Since food is quickly digested in the mouse stomach, this method of identifying victims is much more reliable than the “classical” visual method, when a specialist in preserved chitin fragments establishes the species of an insect.
In total, 46 species of insects were identified, most of them were beetles and butterflies that live both in the fields and in the forest or even in the swamp.
About 20 percent of the identified insect species are considered pests of agriculture and forestry: for example, one larva of the acorn codling moth ( Cydia splendana ) can damage up to four acorns, and the chestnut weevil ( Curculio elephas ) is often found in chestnut fruits already on the market
Separately, it is worth noting their prevalence in the diet of noctules: for example, the weevil was found in 18% of the studied stomachs, the pine cocoon moth ( Dendrolimus pini ) – in 24%, and the short-horned beetle ( Spondylis buprestoides ), one of the most common pests of coniferous plantings – in 41%.
In other words, insect pests are not accidental, but quite common components of the bat diet, and the disappearance of bats may lead to an increase in the number of pests, which will have to be compensated by chemical insecticides.
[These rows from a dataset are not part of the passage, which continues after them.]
-- ==== Sys2Proof/Safety.lean ====
section
/-!
DEFINITION. The terms in which statements about the machine are made: when an instruction completes, what a state
keeps of another, and what counts as a sound state.
-/
namespace Sys2Proof.Machine

/-! ## Completion and frames -/

/-- The instruction answers a next state, and that state has P. -/
def Completes (i : Instr) (s : State) (P : State → Prop) : Prop := ∃ t, exec i s = .next t ∧ P t

/-- Every byte of memory reads as before. -/
def SameBytes (s t : State) : Prop := ∀ a, t.byteAt a = s.byteAt a

/-- Every byte of memory outside [k, k + n) reads as before. -/
def SameBytesBut (k n : Nat) (s t : State) : Prop := ∀ a, a < k ∨ k + n ≤ a → t.byteAt a = s.byteAt a

/-- Of the whole module, only the active bank of the core that issued changes. -/
def OnlyBank (s t : State) : Prop := t = s.setBk t.bk ∧ SameBytes s t

/-- Of a bank, only the scalar registers, the PC, REPC and the loop state that an end test moves (R160, R171) change. -/
def OnlyRegs (b c : Bank) : Prop :=
  c = { b with x := c.x, pc := c.pc, repc := c.repc, loops := c.loops, rrb := c.rrb, sp := c.sp }

/-- The scalar registers are as before but rd, which reads as v; s0 reads as zero and keeps no write (R159). -/
def Puts (b c : Bank) (rd : Reg) (v : Word) : Prop :=
  ∀ r, getReg c r = if r = rd ∧ rd ≠ 0#6 then v else getReg b r

/-- Every scalar register reads as before. -/
def SameRegs (b c : Bank) : Prop := ∀ r, getReg c r = getReg b r

/-- An instruction of the control core that writes v to rd and, beside the PC and the loop state, nothing else. -/
def WritesReg (i : Instr) (s : State) (rd : Reg) (v : Word) : Prop :=
  Completes i s (fun t => OnlyBank s t ∧ OnlyRegs s.bk t.bk ∧ Puts s.bk t.bk rd v)

/-- The core has taken a fault (R151, R161): supervisor mode at its entry point, FLTC, FLTA and FLTI as given, every
scalar register and byte of memory as before, and in the bank nothing else but PEND and the stall. -/
def TakesFault (s t : State) (code : FaultCode) (flta : Word) (src : BitVec 3) : Prop :=
  OnlyBank s t ∧
  t.bk = { s.bk with mode := .supervisor, pc := Config.supervisorEntry, flti := s.bk.pc, flta := flta,
                     fltc := t.bk.fltc, pend := t.bk.pend, stall := t.bk.stall } ∧
  bits t.bk.fltc 0 8 = code.byte ∧ bits t.bk.fltc 8 3 = src

/-! ## Memory -/

/-- No error is being injected or stands in what the last reads returned (R475), both memory ports work (R460), and every core's slice answers: none is parked
(R445), no cluster's clocks stand still (R440). -/
def State.Quiet (s : State) : Prop :=
  (∀ i, bit (s.svc.inj.get i).dw0 12 = false) ∧ s.flips = [] ∧ s.host.portFailed = 0 ∧ ∀ k, shutCore s k = false

/-- Of the whole module, only the active bank of the core that issued, memory with its poison, and race-detection tags
change. -/
def StoreFrame (s t : State) : Prop := t = { s.setBk t.bk with mem := t.mem, poison := t.poison, tags := t.tags }

/-- An access of z bytes by the core passes the footprint check (R121), and at its home the tag check (R124), as a read
or a write. -/
def AccessPasses (s : State) (t : Target) (z : Nat) (w : Bool) : Prop :=
  mmxClash s.bk t.va z w = false ∧ (s.checkTag t (s.phaseOf s.bk) s.cur w).isSome = true

/-- The value a load of z bytes gives: little-endian, sign- or zero-extended (R108, R183). -/
def loadValue (s : State) (t : Target) (z : Nat) (signed : Bool) : Word :=
  let v : BitVec (8 * z) := BitVec.ofNat (8 * z) (s.natAt t.key z)
  if signed then v.signExtend 64 else v.setWidth 64

/-- The access lies in a segment that is not paged, so that no page-table entry changes with it. -/
def Unpaged (s : State) (va : Nat) : Prop := ∀ g, findSeg (s.segsOf s.bk) va = some g → g.2.pg = false

/-! ## Control flow -/

/-- What a branch that is taken leaves: the PC at the target, and nothing else changed: no loop state, no register. -/
def JumpsTo (i : Instr) (s : State) (target : Word) : Prop :=
  Completes i s (fun t => OnlyBank s t ∧ t.bk = { s.bk with pc := target })

/-- What a branch that is not taken leaves: control falls through to the next word. -/
def FallsOn (i : Instr) (s : State) : Prop :=
  Completes i s (fun t => OnlyBank s t ∧ t.bk = retireBank s.bk 1)

/-- A user-mode bank one of whose levels alone ends at an address. -/
def EndsAlone (b : Bank) (l : Fin 4) (next : Word) : Prop :=
  b.mode = .user ∧ (getLoop b l).act = true ∧ (getLoop b l).stop = lo56 next ∧
  ∀ m, m ≠ l → (getLoop b m).act = true → (getLoop b m).stop ≠ lo56 next

/-! ## Configuration -/

/-- The writable configuration items (R39). -/
def writableItems : List Nat :=
  [0x000, 0x100, 0x101, 0x102, 0x103, 0x104, 0x640, 0x641] ++ (List.range 64).map (fun i => 0x600 + i)

/-! ## Engine instructions (R8 to R17) -/

/-- R14, R48, R49, R58: the enqueue of an engine instruction goes ahead: no active level ends inside it, a privileged one
is in supervisor mode, its engine's queue has room, and so has the footprint table. -/
def JobReady (s : State) (eng : Eng) (priv : Bool) : Prop :=
  loopSpan s.bk = false ∧ (priv = true → s.bk.mode = .supervisor) ∧ (queued s.bk eng).length < queueSize eng ∧
  tableUse (s.core s.cur) < 48

/-- R199: the channels an instruction names are set. -/
def ChannelsSet (b : Bank) (i : Instr) : Prop :=
  (∀ c, chanAOf i = some c → (b.chans.get c).set = true) ∧ (∀ c, chanBOf i = some c → (b.chans.get c).set = true)

/-- The same for a vector instruction, whose queue holds 32 entries (R8). -/
def VectorReady (s : State) (i : Instr) : Prop :=
  loopSpan s.bk = false ∧ s.bk.vec.queue.length < 32 ∧ ChannelsSet s.bk i

/-- Of a bank, only what an enqueue may write changes: registers, jobs, the PC, REPC and loop state, and matrix state. -/
def BankOfJob (b c : Bank) : Prop :=
  c = { b with x := c.x, jobs := c.jobs, pc := c.pc, repc := c.repc, loops := c.loops, rrb := c.rrb, sp := c.sp,
               mat := c.mat }

/-- R13 to R16: SEQ counts up; the job is the youngest of its context, waits, has its entry in the footprint table with the
regions given and edges to the earlier jobs they clash with, and a token that is not final. No byte of memory changes, and
the PC passes both words. -/
def JobJoins (i : Instr) (s t : State) (eng : Eng) (dst : Reg) (reads writes : List Region) : Prop :=
  let seq := (s.core s.cur).seq + 1
  (t.core s.cur).seq = seq ∧ t.bk.pc = (retireBank s.bk 2).pc ∧ SameBytes s t ∧ BankOfJob s.bk t.bk ∧
  (eng ≠ .matrix → t.bk.mat = s.bk.mat) ∧
  ∃ j, t.bk.jobs = makeRoom s.bk.jobs ++ [j] ∧ j.seq = seq ∧ j.eng = eng ∧ j.e.i = i ∧ j.dst = dst ∧ j.phase = .queued ∧
    j.inTable = true ∧ j.token = seq.setWidth 64 ∧ j.reads = reads ∧ j.writes = writes ∧
    j.edges = edgesOf s.bk reads writes

/-- The instruction enqueues a job and writes its token, DONE = 0, to its destination register (R13, R16). -/
def EnqueuesJob (i : Instr) (s : State) (eng : Eng) (dst : Reg) (reads writes : List Region) : Prop :=
  Completes i s (fun t => JobJoins i s t eng dst reads writes ∧
    Puts s.bk t.bk dst (((s.core s.cur).seq + 1).setWidth 64))

/-- R8, R13, R214: the instruction joins the vector queue with what it captures; of the rest only the PC and the loop
state change, and the PC passes both words. -/
def EnqueuesVector (i : Instr) (h : Head) (s : State) (P : Entry → Prop) : Prop :=
  Completes i s (fun t => OnlyBank s t ∧ t.bk.pc = (retireBank s.bk 2).pc ∧
    ∃ e, t.bk = { s.bk with vec := { s.bk.vec with queue := s.bk.vec.queue ++ [e] }, pc := t.bk.pc, repc := t.bk.repc,
                            loops := t.bk.loops, rrb := t.bk.rrb, sp := t.bk.sp } ∧
      e.i = i ∧ e.iaddr = s.bk.pc ∧ e.wid = s.bk.wid ∧ e.shp = s.bk.shp ∧ e.kp = vctlKP s.bk.vec.vctl ∧
      e.tag = tagFor s.bk h ∧ P e)

/-- The operands a vector instruction of layout A captures: rotated register numbers and scalars (R177, R214). -/
def CapturesA (b : Bank) (h : Head) (f : LayA) (e : Entry) : Prop :=
  e.vd = rotReg b h.dst ∧ e.va = rotReg b f.a ∧ e.vb = rotReg b f.b ∧ e.vc = rotReg b f.c ∧ e.xa = getReg b f.a ∧
  e.xb = getReg b f.b ∧ e.xc = getReg b f.c

/-- The same for layout B. -/
def CapturesB (b : Bank) (h : Head) (f : LayB) (e : Entry) : Prop :=
  e.vd = rotReg b h.dst ∧ e.va = rotReg b f.a ∧ e.vb = rotReg b f.b ∧ e.xa = getReg b f.a ∧ e.xb = getReg b f.b

/-- An engine instruction whose stage predicate is 0: it retires with no effect (R178). -/
def RetiresTwo (i : Instr) (s : State) : Prop :=
  Completes i s (fun t => OnlyBank s t ∧ t.bk = retireBank s.bk 2)

/-- R277, R344: n bytes at an on-chip address lie in one tier-0 segment with the rights. -/
def InTier0 (s : State) (a : Word) (n : Nat) (r w : Bool) : Prop :=
  ∃ g, findSeg (s.segsOf s.bk) a.toNat = some g ∧ g.2.tier = 0 ∧ a.toNat + n ≤ g.2.vbase + g.2.len ∧
    (r = true → g.2.r = true) ∧ (w = true → g.2.w = true)

/-- R277: a KV descriptor's address: 64-byte aligned, in a segment of tier 0 or 1 with both rights. -/
def KvDescriptor (s : State) (a : Word) : Prop :=
  a.toNat % 64 = 0 ∧ ∃ g, findSeg (s.segsOf s.bk) a.toNat = some g ∧ g.2.tier ≤ 1 ∧ g.2.r = true ∧ g.2.w = true ∧
    a.toNat + 64 ≤ g.2.vbase + g.2.len

/-- A job of core k, by SEQ, whose accesses are over and whose outcome is P; its final token is still to be written. -/
def JobEnds (t : State) (k : Fin 16) (loc : Loc) (seq : BitVec 16) (P : Job → Prop) : Prop :=
  ∃ d, t.findJob k seq = some (loc, d) ∧ d.phase = .ended ∧ P d

/-- The job of core k with SEQ, if it is not over, is of a context that holds a bank: what changes in it changes no save
area (R157). -/
def Resident (s : State) (k : Fin 16) (seq : BitVec 16) : Prop :=
  ∀ loc j, s.findJob k seq = some (loc, j) → ∃ x, loc = .bank x

/-- The same for the job a weight-stack command belongs to, if one does. -/
def OwnerResident (s : State) (c : StackCmd) : Prop := ∀ k x seq, c.owner = .job k x seq → Resident s k seq

/-! ## The vector engine (R212 to R223) -/

/-- R221, R243, R244: the vector engine of core k may run its head entry e now: the context runs, no fault of the
engine is held or being dealt with, no error is injected, and e neither names a channel nor reads a poisoned register. -/
def VectorRuns (s : State) (k : Fin 16) (e : Entry) (rest : List Entry) : Prop :=
  s.Quiet ∧ vecMayStart (s.active k) = true ∧ clStalled s k = false ∧ (s.active k).vec.queue = e :: rest ∧
  chanAOf e.i = none ∧ chanBOf e.i = none ∧ ∀ r ∈ vregsRead e, amapGet (s.active k).vec.vmark r = none

/-- The head entry has left the queue with its result in its destination register; beside the poison of that register
and the sticky flags the bank is as before, and so is every byte of memory. -/
def VectorWrites (s : State) (k : Fin 16) (e : Entry) (rest : List Entry) (P : Img → Prop) : Prop :=
  Completes (.vectorEntryStart k) s (fun t =>
    let v := (s.active k).vec
    SameBytes s t ∧ P (getVReg (t.active k) e.vd) ∧
    t.active k = { s.active k with vec := { v with
      queue := rest, v := v.v.set (e.vd % 64) (getVReg (t.active k) e.vd) (Nat.mod_lt _ (by decide))
      vctl := (t.active k).vec.vctl, vmark := (t.active k).vec.vmark } })

/-- R215, R219: in the shape, active elements hold f and inactive ones are kept, or zero with `z`; outside it the
register is kept. -/
def Elementwise (shp : Word) (w : Nat) (me mz : Bool) (m : MaskReg) (d d' : Img) (f : Nat → Nat → Nat) : Prop :=
  ∀ i j, i < 16 → w * j < 2048 → elt d' w i j =
    if i < shpRows shp ∧ j < eCount shp w then
      (if isActive me m w i j then f i j else if mz then 0 else elt d w i j)
    else elt d w i j

/-- A pattern of width w read as a signed number, and the pattern of an exact result. -/
def signedOf (w a : Nat) : Int := (BitVec.ofNat w a).toInt
def patternOf (w : Nat) (x : Int) : Nat := (x % (2 ^ w : Nat)).toNat

/-- Saturation to the signed or the unsigned range of width w (R223). -/
def clampSigned (w : Nat) (x : Int) : Int := max (-(2 ^ (w - 1) : Nat)) (min ((2 ^ (w - 1) : Nat) - 1) x)
def clampUnsigned (w : Nat) (x : Int) : Int := max 0 (min ((2 ^ w : Nat) - 1) x)

/-! ## The service mailbox (R469) -/

/-- R469: the service mailbox holds the command `opc`: the device has power and has booted, not into recovery, and the
host has written the command. -/
def ServiceUp (s : State) (opc : Nat) : Prop :=
  s.svc.powered = true ∧ s.svc.booted = true ∧ s.svc.recovery = false ∧ s.svc.busy = some opc

/-- R469: a command has been done: SVCST is no longer busy, counts the bytes that stand in the buffer and keeps LOST; what
the command does not name is as before. -/
def ServiceDone (s t : State) (bs : List Byte) : Prop :=
  SameBytes s t ∧ t.svc.busy = none ∧ t.svc.st.toNat = (if s.svc.st.getLsbD 63 then 2 ^ 63 else 0) + bs.length * 2 ^ 16 ∧
  memReadN t.host.hostMem s.svc.buf.toNat bs.length = bs

/-- R469: a command has been refused, with its reason; beside SVCST nothing changes. -/
def Refuses (i : Instr) (s : State) (reason : Nat) : Prop :=
  exec i s = .next { s with svc := { s.svc with
    busy := none, st := (s.svc.st &&& 0x8000000000000000#64) ||| BitVec.ofNat 64 (2 + reason * 256) } }

/-! ## Sound states -/

/-- Both byte memories have their canonical form: the module's and the host's. -/
def State.Sound (s : State) : Prop := Memory.wf s.mem = true ∧ Memory.wf s.host.hostMem = true

end Sys2Proof.Machine
end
Providing humanity with green energy, windmills, in turn, deprive us of the free “services” of bats to control the number of harmful insects.
Estimates have shown that more than ten bats per year die on each wind turbine. Considering that about 300,000 windmills operate on the German mainland, the number of dead bats could reach millions.
As measures to combat this, they are already introducing a temporary shutdown of windmills during the period of greatest activity of bats, which can reduce the number of dead animals to one or two per year.
Unfortunately, switchable windmills have not yet become widespread, and old models make up about 75% of all German windmills.
This means about 200,000 dead mice per year, which, given the slow breeding rate of noctules, could bring the once abundant species to the brink of extinction.